Антуану фреска нравилась уже тем, что опрокидывала раздражавшие его стереотипы. В среде интеллектуалов считалось хорошим тоном презирать девятнадцатый век и бурно восхищаться восемнадцатым — дерзким, вольнолюбивым, жадным до удовольствий. И едва зашла речь о специальном венецианском номере, в нем взыграла прежняя бунтарская закваска: слишком хорошо он представлял себе общий тон статей, независимо от того, о каких художниках в них будет говориться. Навязшие в зубах рассуждения о «страстном жизнелюбии».
Какое отношение ко всему этому имела модная книжечка Орнеллы Малезе? Ровно никакого, он о ней и не думал. И все же — «Кофейный лед» тоже был гимном и образцом венецианской манеры ловить счастливые мгновения. Все же — Антуан первым делом стал искать в путеводителе отель, о котором говорила Орнелла. Все же — когда он уверился, что это точно «Феличе», не колеблясь выбрал именно его. Впрочем, он оправдывал свой выбор интересом к картине Россини и стечением обстоятельств, благодаря которому он попадет в Венецию, когда там не будет Орнеллы.
Вероятно, в молодости Паола Малезе была очень хороша собой. Теперь, когда ей перевалило за шестьдесят, она выглядела несколько утомленной жизнью, но с достоинством несла бремя своих лет. Большие, обведенные тенями глаза, бледное лицо, как у всех жителей знойных стран, привыкших прятаться от солнца. Черное в мелкий белый цветочек платье напомнило Антуану деревенские сатиновые наряды его бабушки. Погруженный в прохладный полумрак отель производил впечатление строгости и домашнего уюта. Трудно предположить, чтобы кому–то могло прийти в голову явиться в выходящую окнами на узенький канальчик Рио–Терра–Фрари небольшую гостиную в курортных бермудах и развалиться в кресле; во всяком случае, такая бестактность была бы встречена чувствительным немым укором. Точно так же здесь было не принято, чтобы постоялец сам искал свой номер. Синьора Малезе проводила Антуана на четвертый этаж, где было и светлее, и теплее, чем внизу.

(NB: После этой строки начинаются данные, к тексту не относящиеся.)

/-- R7, R21: the shadow after setup read `q`: its 16 words as memory holds them, and every other word as before. -/
theorem installSetupRead_shadow (q : Fin 4) (s : State) (k : Fin 64) :
    (installSetupRead q s).shadow[k.val] =
      if 16 * q.val ≤ k.val ∧ k.val < 16 * q.val + 16 then readWord s.store (setupAddress s k.val)
      else s.shadow[k.val] := by
  have fold : ∀ n, ((List.range n).foldl
      (fun v i => v.setIfInBounds (16 * q.val + i) (readWord s.store (setupAddress s (16 * q.val + i)))) s.shadow)[k.val] =
      if 16 * q.val ≤ k.val ∧ k.val < 16 * q.val + n then readWord s.store (setupAddress s k.val)
      else s.shadow[k.val] := by
    intro n
    induction n with
    | zero => simp
    | succ n ih =>
      rw [List.range_succ, List.foldl_append, List.foldl_cons, List.foldl_nil, Vector.getElem_setIfInBounds, ih]
      by_cases h : 16 * q.val + n = k.val
      · simp [h]
        omega
      · rw [if_neg h]
        exact if_congr (by omega) rfl rfl
  exact fold 16

/-- R6: what the port's coming free does after an effect that left the port `p`. -/
theorem forwardWaiting_of_waiting {s : State} {ts : List Transaction} (h : s.port.waiting = ts) :
    forwardWaiting s = forwardedInOrder ts { s with port := { s.port with waiting := [] } } := by
  rw [forwardWaiting_eq, h]
  rfl

/-- Settles O9, by the three outcomes of `completeSetupRead` on the freed port. -/
theorem setupReadInstallsItsWords : Obligations.SetupReadInstallsItsWords := by
  intro q d s hq hr
  have run : exec .setupReadComplete s = .next (forwardWaiting (completeSetupRead q (freePort s))) := by
    change Host.Outcome.next (setupReadCompletes s) = _
    rw [setupReadCompletes, hq]
  obtain ⟨sh, installed⟩ : ∃ sh, installSetupRead q (freePort s) = (freePort s).withShadow sh := ⟨_, rfl⟩
  refine ⟨sh, fun k => ?_, fun h => ?_, fun h3 hn => ?_, fun h3 h1 => ?_⟩
  · have word := installSetupRead_shadow q (freePort s) k
    rw [installed] at word
    exact word
  · rw [run, completeSetupRead, dif_pos h, installed, forwardWaiting_of_waiting (ts := s.port.waiting) (by simp [freePort])]
    rfl
  · have unchanged : completeSetupRead q (freePort s) = (freePort s).withShadow sh := by
      rw [completeSetupRead, dif_neg (by simp [h3]), installed, if_neg (by exact hn)]
    rw [run, unchanged, forwardWaiting_of_waiting (ts := s.port.waiting) (by simp [freePort])]
    rfl
  · have takes : completeSetupRead q (freePort s) = takeSetup ((freePort s).withShadow sh) := by
      rw [completeSetupRead, dif_neg (by simp [h3]), installed, if_pos (by exact h1)]
    have taken := takeSetup_justTaken (u := (freePort s).withShadow sh) hr ⟨s.store, rfl⟩
    refine ⟨takeSetup ((freePort s).withShadow sh), ?_, by simp [freePort], taken⟩
    obtain ⟨-, -, -, -, -, -, -, -, -, -, -, -, waiting, -⟩ := taken
    rw [run, takes, forwardWaiting_of_waiting waiting]

/-- Settles O10: `captureInUnset` on the captured word, either way. -/
theorem revisionOneLeavesUnset : Obligations.RevisionOneLeavesUnset := by
  intro m w s hp hu
  have run : exec (.layoutRevisionWrite m w) s = .next (captureInUnset .control w (capturedAt 0 w s)) := by
    change Host.Outcome.next (arriveSetupWord m 0 w s) = _
    rw [arriveSetupWord_unset hp hu m (by decide)]
    rfl
  refine ⟨fun h => ?_, fun h1 hr => ?_⟩
  · rw [run, captureInUnset, if_neg]
    rintro ⟨-, idle, revision⟩
    exact h.elim (· revision) (fun busy => Bool.noConfusion (idle.symm.trans (by simpa using busy)))
  · have idle : setupReadOutstanding s.port = false := by simp [setupReadOutstanding, hr, hp.2]
    refine ⟨takeSetup (capturedAt 0 w s), ?_, by simp [capturedAt, writtenAt, State.withStore, State.withShadow], ?_⟩
    · rw [run, captureInUnset, if_pos ⟨rfl, by simpa using idle, h1⟩]
    · refine takeSetup_justTaken hr ⟨(capturedAt 0 w s).store, ?_⟩
      rw [← hp.2]
      rfl

end Sys2Proof.Machine
end

section
/-! Single words that pass, are staged or commit: partial writes (R5, R86), table words (R24) and orphans (R100). -/

namespace Sys2Proof.Machine

/-! ## Partial writes -/

/-- The one word of a partial write reaches `forwardPartial`. -/
theorem exec_partialWrite {s : State} (hp : PortOpen s) {lanes : ByteLanes} (hl : lanes ≠ 15) (m : Master) (a : BitVec 24)
    (w : Word) : exec (.partialWrite m a w lanes) s = .next (forwardPartial (4 * a.toNat) ⟨w, lanes⟩ s) := by
  change Host.Outcome.next (arrive { master := m, address := 4 * a.toNat, body := .write [⟨w, lanes⟩] } s) = _
  rw [arrive_open hp]
  simp only [forwardTransaction, forwardWords]
  rw [forwardWord, if_pos (inStore_wordAddress a), if_neg (by simp [hp.1]), if_neg hl]

/-- Settles O27, by whether the word's window is a snooped one. -/
theorem partialWordRaisesAFault : Obligations.PartialWordRaisesAFault := by
  intro m a w lanes s c hp hl hc
  obtain rfl : c = passWord (4 * a.toNat) ⟨w, lanes⟩ s := hc
  rw [exec_partialWrite hp hl]
  refine ⟨fun h => ?_, fun h => ?_⟩
  · have faults : (classify s (4 * a.toNat)).faultsPartial = true := by
      rcases h with ⟨k, h, hk⟩ | ⟨ref, o, h⟩ <;> rw [h]
      · exact decide_eq_true fun hh => hk (setupWordAt_eq_head.1 hh)
      · rfl
    rw [forwardPartial, if_pos faults]
    rfl
  · rw [forwardPartial_unseen (by tauto)]

/-! ## Table words -/

theorem stageWord_eq {n : Nat} (i : Item n) (b : Fin n) (w : Word) :
    i.stageWord (b.val + 1) w = { i with staged := i.staged.set b.val w } := by
  unfold Item.stageWord
  congr 1
  exact Vector.ext fun k hk => by rw [Nat.add_sub_cancel, Vector.getElem_setIfInBounds, Vector.getElem_set]

/-- Settles O28: each word reaches `captureTableWord` of its item. -/
theorem tableWordsStageAndCommit : Obligations.TableWordsStageAndCommit := by
  intro m w s hp
  have captured : ∀ {ref : ItemRef} {o : Nat}, ReachesItem ref o s → arrive (wordWrite m (itemAddress s.setup ref o) w) s =
      captureTableWord ref o w (writtenAt (itemAddress s.setup ref o) w s) := fun h => arriveTableWord_open hp m h w
  refine ⟨fun i hi => ?_, fun n hn => ?_, fun n hn => ?_, fun n hn => ?_⟩
  · rw [exec_busTransaction rfl rfl, captured hi]
    cases i with
    | slot n b | record n b | curve n b | window n b =>
      simp only [captureTableWord, TableWord.offset, if_neg (Nat.succ_ne_zero _), stageTableWord, TableWord.ref,
        stageWord_eq]
      rfl
  all_goals
    rw [exec_busTransaction rfl rfl, captured hn]
    rfl

/-! ## Orphans -/

theorem exec_pictureWord {s : State} (hp : PortOpen s) (a : BitVec 24) (p : Rgb (BitVec 10)) :
    exec (.pictureWord a p) s = .next (forwardFull .scan (4 * a.toNat) (pictureWordOf p) s) := by
  rw [exec_busTransaction rfl rfl, arrive_wordWrite hp, forwardWord_full hp (inStore_wordAddress a)]

/-- Settles O35: only in ACTIVE is a picture word in a buffer examined. -/
theorem orphanWordsPassAndCount : Obligations.OrphanWordsPassAndCount := by
  intro a p s c hp hc
  obtain rfl : c = writtenAt (4 * a.toNat) (pictureWordOf p) s := hc
  rw [exec_pictureWord hp]
  refine ⟨fun b o hb ha ho hf => ?_, fun b o hb ha => ?_, fun h => ?_⟩
  · have examined : examinesPicture .scan (pictureWordOf p) s = true := by
      simp [examinesPicture, ha, isPicture_pictureWordOf]
    have other : openBuffer s ≠ some b := by
      intro h
      obtain ⟨f, hs, hfb⟩ := Option.map_eq_some_iff.1 h
      exact hf f hs hfb
    simp only [forwardFull, hb, examined, if_true, pictureWord, if_neg ho, if_neg other]
    simp only [passOrphan, saturatingSucc]
    rfl
  · rw [forwardFull_unseen (.inr (.inr (.inr ⟨b, o, hb, by simp [examinesPicture, ha]⟩))), passWord_full]
  · rw [forwardFull_unseen (by tauto), passWord_full]

end Sys2Proof.Machine
end

section
/-! Report writes in order (R189, R193). -/

namespace Sys2Proof.Machine

/-- R6, R189: a report write completes, and then what waited for it is forwarded. -/
theorem exec_reportWriteComplete {s d : State} {w : ReportWrite} {cells : List (Nat × Word)} {withdrawn : Bool}
    (h : s.port.inProgress = some (.report w cells withdrawn)) (hd : reportWriteDone w cells withdrawn (freePort s) = d)
    (hw : d.port.waiting = s.port.waiting) :
    exec .reportWriteComplete s =
      .next (forwardedInOrder s.port.waiting { d with port := { d.port with waiting := [] } }) := by
  change Host.Outcome.next (reportWriteCompletes s) = _
  rw [reportWriteCompletes, h]
  simp only [hd]
  rw [forwardWaiting_of_waiting hw]

theorem headAfterOldest_cons {s : State} {r : Record} {rest : List Record} (h : s.ring.queue = r :: rest) :
    headAfterOldest s = s.ring.head.advance s.setup.ringSize r.length := by
  simp [headAfterOldest, oldestWords, h, Record.length_words]

/-- Settles O47, by the cases of `reportWriteDone`. -/
theorem reportWritesFollowInOrder : Obligations.ReportWritesFollowInOrder := by
  intro w cells withdrawn s c h hs hr hc hh
  subst hc
  refine ⟨?_, ?_, ?_, ?_, ?_⟩
  · rintro rfl
    have done : reportWriteDone w cells true (freePort s) =
        { s with
          store := writeCells s.store cells
          port := { s.port with
            inProgress := none
            reportRequest := if s.ring.publication = true ∧ s.partState ≠ .unset then some .publication else none } } := by
      have quiet : reportInProgress (freePort s).port = false := rfl
      simp only [reportWriteDone, if_true, requestPublication]
      by_cases hp : s.ring.publication = true ∧ s.partState ≠ .unset
      · rw [if_pos hp, if_pos ⟨hp.1, hp.2, quiet⟩]
        rfl
      · rw [if_neg hp, if_neg (fun h => hp ⟨h.1, h.2.1⟩), ← hr]
        rfl
    rw [exec_reportWriteComplete hs done rfl]
  · rintro rfl rfl
    rw [exec_reportWriteComplete hs rfl rfl]
    simp only [reportWriteDone, afterReportWrite, requestReport, afterRecordWords, List.isEmpty_iff]
    rfl
  · rintro rfl rfl
    rw [exec_reportWriteComplete hs rfl rfl]
    rfl
  · rintro rfl rfl hq
    obtain ⟨r, rest, hq⟩ := List.exists_cons_of_ne_nil hq
    rw [exec_reportWriteComplete hs rfl rfl, hh r rest hq, ← headAfterOldest_cons hq]
    rfl
  · rintro rfl rfl
    rw [exec_reportWriteComplete hs rfl rfl]
    rfl

end Sys2Proof.Machine
end

section
/-! How many parts the reload engine can pass over in one event (R22, R196): never more than the model's bound, so that a
part with no word in the store completes as one that is issued does. -/

namespace Sys2Proof.Machine

/-! ## Items left -/

/-- The items that a table has left to reload. -/
def tableLeft (t : TableId) (p : TableProgress) : Nat := if p.pending then t.count - p.next % t.count else 0

/-- The items that the four tables have left to reload. -/
def itemsLeft (r : PerTable TableProgress) : Nat :=
  tableLeft .gradeList r.gradeList + tableLeft .records r.records + tableLeft .curves r.curves
    + tableLeft .windows r.windows

theorem tableLeft_le (t : TableId) (p : TableProgress) : tableLeft t p ≤ t.count := by
  unfold tableLeft
  split <;> omega

theorem itemsLeft_set (r : PerTable TableProgress) (t : TableId) (p : TableProgress) :
    itemsLeft (r.set t p) + tableLeft t (r.get t) = itemsLeft r + tableLeft t p := by
  cases t <;> simp only [itemsLeft, PerTable.set, PerTable.get] <;> omega

theorem itemsLeft_le (r : PerTable TableProgress) : itemsLeft r ≤ 800 := by
  have hg := tableLeft_le .gradeList r.gradeList
  have hr := tableLeft_le .records r.records
  have hc := tableLeft_le .curves r.curves
  have hw := tableLeft_le .windows r.windows
  simp only [TableId.count] at hg hr hc hw
  unfold itemsLeft
  omega

/-- The progress of the tables once item `ref` is committed (R22). -/
def advanced (ref : ItemRef) (r : PerTable TableProgress) : PerTable TableProgress :=
  r.set ref.table { pending := decide (ref.index + 1 < ref.table.count), next := ref.index + 1 }

theorem installWord0_reload (ref : ItemRef) (s : State) : (installPart ref .word0 s).reload = advanced ref s.reload := by
  simp [installPart, advanceTable, State.withReload, advanced]

theorem index_lt_count (ref : ItemRef) : ref.index < ref.table.count := by
  cases ref with
  | slot i | record i | curve i | window i => exact i.isLt

theorem index_itemAt (t : TableId) (n : Nat) : (itemAt t n).index = n % t.count := by cases t <;> rfl

theorem tableLeft_advanced (ref : ItemRef) :
    tableLeft ref.table { pending := decide (ref.index + 1 < ref.table.count), next := ref.index + 1 } =
      ref.table.count - (ref.index + 1) := by
  unfold tableLeft
  by_cases h : ref.index + 1 < ref.table.count
  · simp [h, Nat.mod_eq_of_lt h]
  · simp [h]
    omega

/-- After the commit of any item at most 799 are left. -/
theorem itemsLeft_advanced_lt (ref : ItemRef) (r : PerTable TableProgress) : itemsLeft (advanced ref r) < 800 := by
  have other : itemsLeft (advanced ref r) < itemsLeft (r.set ref.table { pending := true, next := 0 }) := by
    have h1 := itemsLeft_set r ref.table { pending := decide (ref.index + 1 < ref.table.count), next := ref.index + 1 }
    have h2 := itemsLeft_set r ref.table { pending := true, next := 0 }
    have all : tableLeft ref.table { pending := true, next := 0 } = ref.table.count := by simp [tableLeft]
    have := index_lt_count ref
    rw [tableLeft_advanced] at h1
    unfold advanced
    omega
  exact lt_of_lt_of_le other (itemsLeft_le _)

/-- The commit of the next item to be served leaves one item fewer. -/
theorem itemsLeft_advanced_next {ref : ItemRef} {r : PerTable TableProgress} (h : firstPending r = some ref) :
    itemsLeft (advanced ref r) + 1 = itemsLeft r := by
  rw [firstPending_eq, Option.map_eq_some_iff] at h
  obtain ⟨t, found, rfl⟩ := h
  have pending : (r.get t).pending = true := by simpa using List.find?_some found
  have set := itemsLeft_set r t
    { pending := decide ((r.get t).next % t.count + 1 < t.count), next := (r.get t).next % t.count + 1 }
  have left := tableLeft_advanced (itemAt t (r.get t).next)
  have before : tableLeft t (r.get t) = t.count - (r.get t).next % t.count := by simp [tableLeft, pending]
  have index := index_lt_count (itemAt t (r.get t).next)
  simp only [table_itemAt, index_itemAt] at left index
  simp only [advanced, table_itemAt, index_itemAt]
  omega

/-! ## Parts passed over -/

/-- The parts that the engine can still request from the part `part` of item `ref` on. -/
def partsLeft (ref : ItemRef) (part : ItemPart) (r : PerTable TableProgress) : Nat :=
  match part with
  | .rest => 2 * itemsLeft (advanced ref r) + 2
  | .word0 => 2 * itemsLeft (advanced ref r) + 1

theorem partsLeft_le (ref : ItemRef) (part : ItemPart) (r : PerTable TableProgress) : partsLeft ref part r ≤ 1600 := by
  have := itemsLeft_advanced_lt ref r
  cases part <;> simp only [partsLeft] <;> omega

/-- Each part passed over leaves at least one fewer. -/
theorem partsLeft_following {ref next : ItemRef} {part nextPart : ItemPart} {s : State}
    (h : followingRead ref part (installPart ref part s) = some (next, nextPart)) :
    partsLeft next nextPart (installPart ref part s).reload < partsLeft ref part s.reload := by
  cases part with
  | rest =>
    obtain ⟨rfl, rfl⟩ : ref = next ∧ ItemPart.word0 = nextPart := by simpa [followingRead] using h
    simp [partsLeft, installPart]
  | word0 =>
    simp only [followingRead, installWord0_reload, Option.map_eq_some_iff, Prod.mk.injEq] at h ⊢
    obtain ⟨r, hr, rfl, rfl⟩ := h
    have := itemsLeft_advanced_next hr
    simp only [partsLeft]
    omega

Маленькая терраса живописно возвышалась над крытыми горбатой черепицей кровлями соседних домов, но вся она была завешана сушившимися на веревках гостиничными полотенцами. Антуан подумал, не возмутиться ли этим вторжением на его территорию, но промолчал, побоявшись, что его примут за сноба, и правильно сделал. Почти через час, когда он, лежа на кровати, читал монографию о Тьеполо, в номер без стука вошла служанка, небрежно пропела buon giorno и преспокойно собрала в охапку все полотенца.
Антуана это явление позабавило. Он начал кое–что понимать в местных нравах и обычаях. Еще немного — и отель «Феличе» заставит его, человека замкнутого по природе, оценить прелесть совершенно непривычной простосердечности. Если в первую минуту мысль о том, что по его террасе могут расхаживать чужие, была ему неприятна, то теперь он находил в этом особую пикантность: жить в номере с такой внезапно посещаемой террасой гораздо веселее, да и само обладание ощущаешь острее, когда на твое исключительное право кто–то покушается.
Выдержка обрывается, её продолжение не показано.